In the first study of its kind, researchers at Royal Botanic Gardens, Kew found that 571 plant species have disappeared from the wild in the past 250 years.
UK-wide conservation charity Plant Heritage, formerly known as the National Council For The Conservation Of Plants And Gardens, says we cannot afford to be complacent about cultivated plants either.
Through its National Plant Collection scheme, individuals and organisations can pledge to preserve a collection of a related group of plants for the future.
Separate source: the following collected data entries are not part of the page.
-- ==== Sys2Proof/Config.lean ====
section
/-!
DEFINITION. The implementation parameters of 00_scope.md R6, and the two values the spec leaves open.
-/

namespace Sys2Proof.Config

/-- `MEM_SIZE` = 2^ADDR_W bytes of data memory (R6). -/
def memSize : Nat := 2 ^ 32

/-- `MAX_RUN`, the largest run count of both run kinds (R6, 41_rle.md R134). -/
def maxRun : Nat := 127

/-- `HDR_SIZE`, the bytes of a container header (R6, 43_container.md R180). -/
def hdrSize : Nat := 32

/-- `PACK_TYPE`, the one recognised pack type (R2, R6, 10_state.md R38). -/
def packType : Half := 0x0101#16

/-- `PIXEL_STRIDE`, the bytes of a pixel of an interleaved buffer at both depths (R6, 42_planar.md R160). -/
def pixelStride : Nat := 4

/-- `FILL24`: the byte PLANE_MERGE writes at offset 0 of each pixel at depth 24. The spec leaves it OPEN (R6,
42_planar.md R164, 93_implementation_defined.md I2): it has no body here, so no proof can know its value. DESIGN
CHOICE, safe, log entry 3: one constant for the block, as R6 makes it a parameter of the block. -/
opaque fill24 : Byte

/-- What an address that the memory does not list reads as. DESIGN CHOICE, unsafe for claims about the one constant
State.reset, log entry 4: the spec gives memory no contents (70_reset_and_hazards.md R241, "any byte at any
address"); every contents can be listed. -/
def unlistedByte : Byte := 0x00#8

end Sys2Proof.Config
end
From owners of historic estates to humble allotments, there are around 630 holders of National Plant Collections or “living libraries” as Plant Heritage calls them. There’s a guide for interested growers at www.nccpg.com
Glendoick
Glencarse, Perthshire (pictured)
This year marks a century since plant hunter Euan Cox returned from Burma with the first rhododendron seeds to be grown and planted in
the gardens at Glendoick.
With findings from expeditions to China and the Himalayas by three generations of the Cox family, the garden is home to several National Collections, including rhododendrons and azalea species and hybrids introduced from the wild or were bred by the family. Some are on sale at the garden centre.
3 Balfour Cottages
Menmuir, Angus
Home to the National Collection of vividly-coloured, velvety-flowered alpine auriculas, Alison Goldie and Mark Hutson’s small cottage garden at Menmuir, around four miles from Brechin, is full of more unusual plants such as fritillaria and trillium.
From potted herbs to a “jungle” of bamboos and a large display of bonsai and auriculas, there’s much here to interest a modern plant hunter.
Benmore Botanic Garden
Benmore, Dunoon
The entrance to the garden at Benmore is a spectacular avenue of 150 foot-high giant redwoods.
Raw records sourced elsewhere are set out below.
-- ==== Sys2Proof/Tests/Slice0.lean ====
section
/-!
SUPPORT. The model's own tests. Every expected value is a vector or an example of spec/95_test_vectors.md (V<n>, E<n>)
or of the rule named, never the model's own answer. Then a witness for each statement that has hypotheses: a concrete
state that meets them.
-/

namespace Sys2Proof.Tests

open Sys2Proof.Machine

/-! ## Small states -/

/-- Registers from reset, and a memory that holds the given bytes. -/
def st (r : Regs) (cells : List (Nat × List Byte)) : State :=
  { State.reset with regs := r, mem := applyStores [] cells }

/-- The state an instruction leaves. -/
def after (o : Host.Outcome State Fault Refusal) : State :=
  match o with
  | .next s => s
  | .fault _ => State.reset
  | .refused _ => State.reset

/-- The state step leaves. -/
def next (s : State) : State := after (step s)

/-- The source and destination registers of one command. -/
def srcDst (a n d cap : Word) : Regs := { Regs.reset with srcAddr := a, srcLen := n, dstAddr := d, dstCap := cap }

/-- The STATUS word a host would read. -/
def statusOf (s : State) : Word := readIndex s.regs 0x01#6

/-! ## WellFormed: ill-formed terms are refused -/

theorem test_wf_legal_command :
    legalCommand 0x00000001#32 = true ∧ legalCommand 0x00000008#32 = true ∧ legalCommand 0x00000000#32 = false ∧
    legalCommand 0x00000009#32 = false ∧ legalCommand 0x00000101#32 = false ∧ legalCommand 0x80000001#32 = false := by
  decide

theorem test_wf_index : indexFits 0x3F = true ∧ indexFits 0x40 = false := by decide

theorem test_wf_data : dataFits 0xFFFFFFFF = true ∧ dataFits 0x100000000 = false := by decide

theorem test_wf_table_word :
    tableWordFits 32 0x08 = true ∧ tableWordFits 32 0x100000000 = false ∧ tableWordFits 39 0x7FFFFFFFFF = true ∧
    tableWordFits 40 0x8000000000 = false ∧ tableWordFits 16 0 = false := by decide

/-! ## Decode: words written out from 30_encoding.md R91, R92, R94 -/

theorem test_decode_commands :
    decode (.cmd32 0b00000000000000000000000000000001#32) = .ok .rleEnc ∧
    decode (.cmd32 0b00000000000000000000000000000010#32) = .ok .rleDec ∧
    decode (.cmd32 0b00000000000000000000000000000011#32) = .ok .planeSplit ∧
    decode (.cmd32 0b00000000000000000000000000000100#32) = .ok .planeMerge ∧
    decode (.cmd32 0b00000000000000000000000000000101#32) = .ok .hdrWrite ∧
    decode (.cmd32 0b00000000000000000000000000000110#32) = .ok .hdrRead ∧
    decode (.cmd32 0b00000000000000000000000000000111#32) = .ok .grdPack ∧
    decode (.cmd32 0b00000000000000000000000000001000#32) = .ok .geomDefault := by decide

/-- V118 to V122. -/
theorem test_decode_illegal :
    decode (.cmd32 0x00000000#32) = .error (.illegalCommand 0x00000000#32) ∧
    decode (.cmd32 0x00000009#32) = .error (.illegalCommand 0x00000009#32) ∧
    decode (.cmd32 0x000000FF#32) = .error (.illegalCommand 0x000000FF#32) ∧
    decode (.cmd32 0x00000101#32) = .error (.illegalCommand 0x00000101#32) ∧
    decode (.cmd32 0x80000001#32) = .error (.illegalCommand 0x80000001#32) := by decide

/-- V110, V111, V114, V117: WE, IDX and DATA bit by bit. -/
theorem test_decode_transactions :
    decode (.host39 0b100100000000000000000010010001101000101#39) = .ok (.regWrite 0x08#6 0x00012345#32) ∧
    decode (.host39 0b001011000000000000000000000000000000000#39) = .ok (.regRead 0x16#6) ∧
    decode (.host39 0x60DEADBEEF#39) = .ok (.regWrite 0x20#6 0xDEADBEEF#32) ∧
    decode (.host39 0x41FFFFFFFF#39) = .ok (.regWrite 0x01#6 0xFFFFFFFF#32) ∧
    decode (.host39 0x3F12345678#39) = .ok (.regRead 0x3F#6) := by decide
It’s a fittingly majestic introduction to the treasures within the 120-acre garden, which has National Collections of firs, spruce and South American temperate conifers. Visit the Bhutanese and Chilean pavilions, and take a walk to the restored Victorian Fernery with views looking out across the Holy Loch.
Logan Botanic Garden
Port Logan, Wigtownshire
Warmed by the Gulf Stream, Logan’s milder climate allows treasures rarely seen elsewhere to thrive, including plants from Australia, New Zealand, Southern Africa and South and Central America.
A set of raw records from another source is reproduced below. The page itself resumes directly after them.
-- ==== Sys2Proof/Machine/Hasher.lean ====
section
/-! DEFINITION. The StreamingHasher (41_streaming_hasher.md): the procedures INIT, UPDATE, FINALIZE on a Context, and
the commands INIT, UPDATE, FINALIZE, HASH. -/

namespace Sys2Proof.Machine

/-- `Append(X, b)`: store at index `fill`; the 64th byte compresses the whole buffer and empties it (R180). -/
def Context.append (X : Context) (b : Byte) : Context :=
  if X.fill = 63 then
    { X with
      buf := stored X.buf X.fill.toNat b
      V := compress X.V (stored X.buf X.fill.toNat b)
      fill := 0 }
  else
    { X with
      buf := stored X.buf X.fill.toNat b
      fill := X.fill + 1 }

/-- Append a byte string, in increasing index order. -/
def Context.appendAll (X : Context) (bs : ByteString) : Context := bs.foldl Context.append X

/-- `INIT(X)`: `V` is the IV, the buffer is empty, the length is 0, the status is active (R181). -/
def Context.start (X : Context) : Context := { X with V := iv, fill := 0, total := 0, st := Status.active }

/-- Append one message byte and count it (R182; 10_state.md R27). -/
def Context.absorbByte (X : Context) (b : Byte) : Context :=
  { X.append b with total := (X.append b).total + 1 }

/-- `UPDATE(X, data)` (R182). -/
def Context.absorb (X : Context) (data : ByteString) : Context := data.foldl Context.absorbByte X

/-- FINALIZE's loop: append zeros until `fill` is 56, at most `fuel` of them (R185). -/
def Context.zeroPad : Nat → Context → Context
  | 0, X => X
  | fuel + 1, X => if X.fill = 56 then X else Context.zeroPad fuel (X.append 0x00)

/-- FINALIZE's padding: `0x80`, zeros to 56 mod 64 (at most 63 of them, 70_reset_and_hazards.md R291), and the 64-bit
big-endian bit length, taken from `total` (R185; 20_memory.md R64). -/
def Context.pad (X : Context) : Context :=
  (Context.zeroPad 63 (X.append 0x80)).appendAll (lengthField (8 * X.total))

/-- The 32 bytes `FINALIZE(X)` returns (R185). -/
def Context.finalize (X : Context) : ByteString := digestBytes X.pad.V

/-- `INIT; UPDATE; FINALIZE` on the Context: the 32 bytes `HASH` returns when run on it (R189). -/
def Context.hash (X : Context) (data : ByteString) : ByteString := (X.start.absorb data).finalize

/-- What UPDATE leaves in its Context between commands; an empty UPDATE changes nothing (R182), the stale bytes of `buf`
included (DEDUCED, unsafe: assumption log 20). -/
def Context.updated (X : Context) (n : Nat) (o : Owner) (data : ByteString) : Context :=
  if data.isEmpty then X else (X.absorb data).settle n o

/-- UPDATE of `data` completes a block, so uses the datapath (R182: `floor((fill + LEN) / 64)` compressions). -/
def Context.fillsBlock (X : Context) (data : ByteString) : Bool := decide (64 ≤ X.fill.toNat + data.length)

/-- `INIT c`: legal in every status of the slot (R181). -/
def execInit (c : BitVec 8) (s : State) : Result :=
  s.guarded (match s.ctx[slotIndex c]? with
    | none => s.raiseInvalidInput
    | some X => (s.putCtx (slotIndex c) (X.start.settle s.serial (.ctx (slotIndex c)))).complete [])

/-- `UPDATE c, data` (R182). -/
def execUpdate (c : BitVec 8) (len : BitVec 32) (data : ByteString) (s : State) : Result :=
  s.guarded (s.admitData s.ctx[slotIndex c]? id len data fun X =>
    ((s.putCtx (slotIndex c) (X.updated s.serial (.ctx (slotIndex c)) data)).releaseDatapath
      (X.fillsBlock data)).complete [])

/-- `FINALIZE c`: the digest is in the response only; of the slot only `st = ST_FINAL` is defined afterwards (R185;
10_state.md R29). -/
def execFinalize (c : BitVec 8) (s : State) : Result :=
  s.guarded (s.admitActive s.ctx[slotIndex c]? id fun X =>
    ((s.putCtx (slotIndex c) (Context.unspecified s.serial (.ctx (slotIndex c)) Status.final)).releaseDatapath
      true).complete X.finalize)

/-- `HASH data`, on the scratch Context (R189); `HSCR` is kept (assumption log 22). -/
def execHash (len : BitVec 32) (data : ByteString) (s : State) : Result :=
  s.guarded (if lengthLegal len data then
      ((s.releaseScr true).releaseDatapath true).complete (s.scr.hash data)
    else s.raiseInvalidInput)

end Sys2Proof.Machine
end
Known as “Scotland’s most exotic garden”, it holds National Collections of Leptospermum, Griselina, Cianthus and Gunnera, giant, rhubarb-like plants which can grow to around eight feet.
Dawyck Botanic Garden
Stobo, Peeblesshire
Dawyck is home to a rare trees and shrubs and the National Plant Collection of Larix and Tsuga.
With over 300 years of tree planting, its oldest tree is a silver fir (Abies alba), which dates from 1690. Other heritage trees include European larch (Larix decidua), thought to have been planted in 1725 in the presence of Carl Linnaeus, the Swiss botanist who pioneered taxonomy.
The garden is known for the distinctively upright, tall Dawyck Beech (Fagus sylvatica), discovered in 1860 by former estate owner Sir John Naesmyth.
The original tree still grows in the grounds of Dawyck House. Though the house is closed to the public, specimens propagated from the tree can be seen elsewhere around the garden.